Being late for meetings, committing to some work and not keeping your word will make investors lose interest in you (and your business!). It is extremely important to be accountable while interacting with investors/buyers.

We understand that you are an entrepreneur and have built a business all on your own, but you need to respect the buyer/investor. Instead of a generic ‘if you’re interested, call me’, being genuinely involved while interacting with buyers/investors will help you close the deal successfully. Even if you are the next Facebook, keep the ego aside and focus on building meaningful relationships. It will payoff some way or the other.

Mistake #7: Suspecting buyers/investors excessively

Fix: Do a background check- and then stay positive!

Business owners become over-protective of their business and start seeing every buyer as a potential competitor. While it’s important to conduct a background check of the buyer/investor and know who they are, having a positive attitude while speaking to them makes a difference. Business owners who believe that the buyer/investor they are speaking with is the one who will close the deal, are the ones who actually close the deal!

Equally, don’t be too picky who will purchase your business. All too often I hear business owners dismissing a buyer after one meeting; not being the right fit for being the next owner. The truth is that most potential buyers will qualify themselves and know what their strengths and weaknesses are.
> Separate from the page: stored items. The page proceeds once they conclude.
theorem scheduleReset_boot (s : State) : (scheduleReset s).boot = { s.boot with resetDue := some (s.timer + 10000) } := by
  unfold scheduleReset onlyIf; split <;> rfl
theorem recFrame_fresh {first : Bool} {seq : BitVec 8} {payload : Bytes} {k : State → State × (Nat × Bytes)} {s : State}
    (ho : s.boot.recovery.opened = true) (hp : payload.length ≤ 4100) (hl : lifeCycle s ≠ 4)
    (hr : first = true ∧ s.boot.recovery.hello = false ∨ s.boot.recovery.lastAnswer = none ∨ seq + 1 ≠ s.boot.recovery.expSeq)
    (hf : first = true ∨ (s.boot.recovery.hello = true ∧ seq = s.boot.recovery.expSeq)) :
    recFrame first seq payload k s = recAnswer seq (k (modRec (fun r => { r with discarding := false }) s)).2 (k (modRec (fun r => { r with discarding := false }) s)).1 := by
  unfold recFrame
  have h1 : ¬ ((!s.boot.recovery.opened) = true ∨ 4100 < payload.length) := by rw [ho]; simp; omega
  have h2 : ¬ lifeCycle (modRec (fun r => { r with discarding := false }) s) = 4 := hl
  rw [if_neg h1]
  dsimp only
  rw [if_neg h2]
  have h3 : (s.boot.recovery.hello && s.boot.recovery.lastAnswer.isSome && seq + 1 == s.boot.recovery.expSeq) = false := by
    rcases hr with ⟨_, h⟩ | h | h
    · rw [h]; rfl
    · rw [h]; simp
    · have h9 : ¬ seq + 1#8 = s.boot.recovery.expSeq := h; simp [h9]
  show (if (s.boot.recovery.hello && s.boot.recovery.lastAnswer.isSome && seq + 1 == s.boot.recovery.expSeq) = true then _ else _) = _
  rw [h3]
  simp only [Bool.false_eq_true, if_false]
  rcases hf with rfl | ⟨h, h'⟩
  · rfl
  · cases first
    · show (if (!s.boot.recovery.hello) = true then _ else if (seq != s.boot.recovery.expSeq) = true then _ else _) = _
      rw [h, h']; simp
    · rfl
theorem recFrame_out {seq : BitVec 8} {payload : Bytes} {k : State → State × (Nat × Bytes)} {s : State}
    (ho : s.boot.recovery.opened = true) (hp : payload.length ≤ 4100) (hl : lifeCycle s ≠ 4) (hh : s.boot.recovery.hello = true)
    (hr : s.boot.recovery.lastAnswer = none ∨ seq + 1 ≠ s.boot.recovery.expSeq) (hf : seq ≠ s.boot.recovery.expSeq) :
    recFrame false seq payload k s = modRec (fun r => { r with discarding := false, tx := r.tx ++ [frameBytes 0x80 seq [0x32, 0, 0, 0]] }) s := by
  unfold recFrame
  have h1 : ¬ ((!s.boot.recovery.opened) = true ∨ 4100 < payload.length) := by rw [ho]; simp; omega
  have h2 : ¬ lifeCycle (modRec (fun r => { r with discarding := false }) s) = 4 := hl
  rw [if_neg h1]
  dsimp only
  rw [if_neg h2]
  have h3 : (s.boot.recovery.hello && s.boot.recovery.lastAnswer.isSome && seq + 1 == s.boot.recovery.expSeq) = false := by
    rcases hr with h | h
    · rw [h]; simp
    · have h9 : ¬ seq + 1#8 = s.boot.recovery.expSeq := h; simp [h9]
  show (if (s.boot.recovery.hello && s.boot.recovery.lastAnswer.isSome && seq + 1 == s.boot.recovery.expSeq) = true then _ else _) = _
  rw [h3]
  simp only [Bool.false_eq_true, if_false]
  show (if (!s.boot.recovery.hello) = true then _ else if (seq != s.boot.recovery.expSeq) = true then _ else _) = _
  have h5 : (seq != s.boot.recovery.expSeq) = true := by simpa using hf
  rw [hh, h5]; rfl
theorem recFrame_again {seq : BitVec 8} {payload : Bytes} {k : State → State × (Nat × Bytes)} {s : State} {a : Bytes}
    (ho : s.boot.recovery.opened = true) (hp : payload.length ≤ 4100) (hl : lifeCycle s ≠ 4) (hh : s.boot.recovery.hello = true)
    (ha : s.boot.recovery.lastAnswer = some a) (hf : seq + 1 = s.boot.recovery.expSeq) :
    recFrame false seq payload k s = modRec (fun r => { r with discarding := false, tx := r.tx ++ [a] }) s := by
  unfold recFrame
  have h1 : ¬ ((!s.boot.recovery.opened) = true ∨ 4100 < payload.length) := by rw [ho]; simp; omega
  have h2 : ¬ lifeCycle (modRec (fun r => { r with discarding := false }) s) = 4 := hl
  rw [if_neg h1]
  dsimp only
  rw [if_neg h2]
  have h3 : (s.boot.recovery.hello && s.boot.recovery.lastAnswer.isSome && seq + 1 == s.boot.recovery.expSeq) = true := by
    rw [hh, ha, hf]; simp
  show (if (s.boot.recovery.hello && s.boot.recovery.lastAnswer.isSome && seq + 1 == s.boot.recovery.expSeq) = true then modRec (fun r => { r with tx := r.tx ++ s.boot.recovery.lastAnswer.toList }) _ else _) = _
  rw [h3, ha]; rfl
theorem recAnswer_facts (seq : BitVec 8) (x : State × (Nat × Bytes)) (hx : x.1.boot.recovery.tx = tx) :
   (recAnswer seq x.2 x.1).boot.recovery.expSeq = seq + 1 ∧ (recAnswer seq x.2 x.1).boot.recovery.lastAnswer = some (frameBytes x.2.1 seq x.2.2) ∧
   (recAnswer seq x.2 x.1).boot.recovery.tx = tx ++ [frameBytes x.2.1 seq x.2.2] := ⟨rfl, rfl, by rw [← hx]; rfl⟩
theorem recAnswer_rec (seq : BitVec 8) (a : Nat × Bytes) (s : State) : (recAnswer seq a s).boot.recovery =
    { s.boot.recovery with expSeq := seq + 1, lastAnswer := some (frameBytes a.1 seq a.2), tx := s.boot.recovery.tx ++ [frameBytes a.1 seq a.2] } := rfl
theorem modRec_rec (f) (s : State) : (modRec f s).boot.recovery = f s.boot.recovery := rfl
theorem commit_tx (flashOk : Bool) (seq : BitVec 8) (payload : Bytes) (s : State) (_h : s.ports.rstCold = false) (u : State) :
   (if payload.length ≠ 4 then (u, resultOf eRange 0)
    else match commitRefused u (fieldLe payload 0 4) with
      | some c => (u, resultOf c 0)
      | none =>
        let h := bufLoad 0 u.boot.recovery.buf 0 16384
        let body := bufLoad 0 u.boot.recovery.buf 16384 (imageOf h).bodyLen
        if !flashOk then (programImage false h body u, resultOf 0x33 0)
        else
          let t := adopt false h body u
          let n := nextCommitSeq t
          ((commitAppend false false (imageOf h).svn t).modBoot (fun b => { b with resetDue := some (u.timer + 10000) }), resultOf eOk n)).1.boot.recovery.tx = u.boot.recovery.tx := by
  split
  · rfl
  · split
    · rfl
    · dsimp only
      generalize bufLoad 0 u.boot.recovery.buf 0 16384 = hd
      generalize bufLoad 0 u.boot.recovery.buf 16384 _ = bd
      have h1 := programImage_only false hd bd u
      have h2 := (adopt_only false hd bd u)
      generalize programImage false hd bd u = w at *
      generalize adopt false hd bd u = x at *
      have h3 := commitAppend_only false false (imageOf hd).svn x
      generalize commitAppend false false (imageOf hd).svn x = y at *
      cases flashOk
      · show w.boot.recovery.tx = _
        rw [h1.boot_eq]
      · show y.boot.recovery.tx = _
        rw [h3.boot_eq, h2.boot_eq]

end Sys2Proof.Machine
end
We have seen many deals fail at the brink of being closed due to business owners committing these common mistakes, and we’d like you to be aware that getting these small things right leads to faster deal closures. A successful closure can be attributed to being practical and being proactive. Business owners should follow this religiously or appoint an expert adviser who will take care of the intricacies of the process from end to end.
Whatever you do to sell your business, always get a good team of advisers behind you. They can foresee many mistakes and avoid a disappointing outcome. Remember that the cost of NOT having a good adviser can be far greater than the cost of having the best advice possible and pay them well for that advice.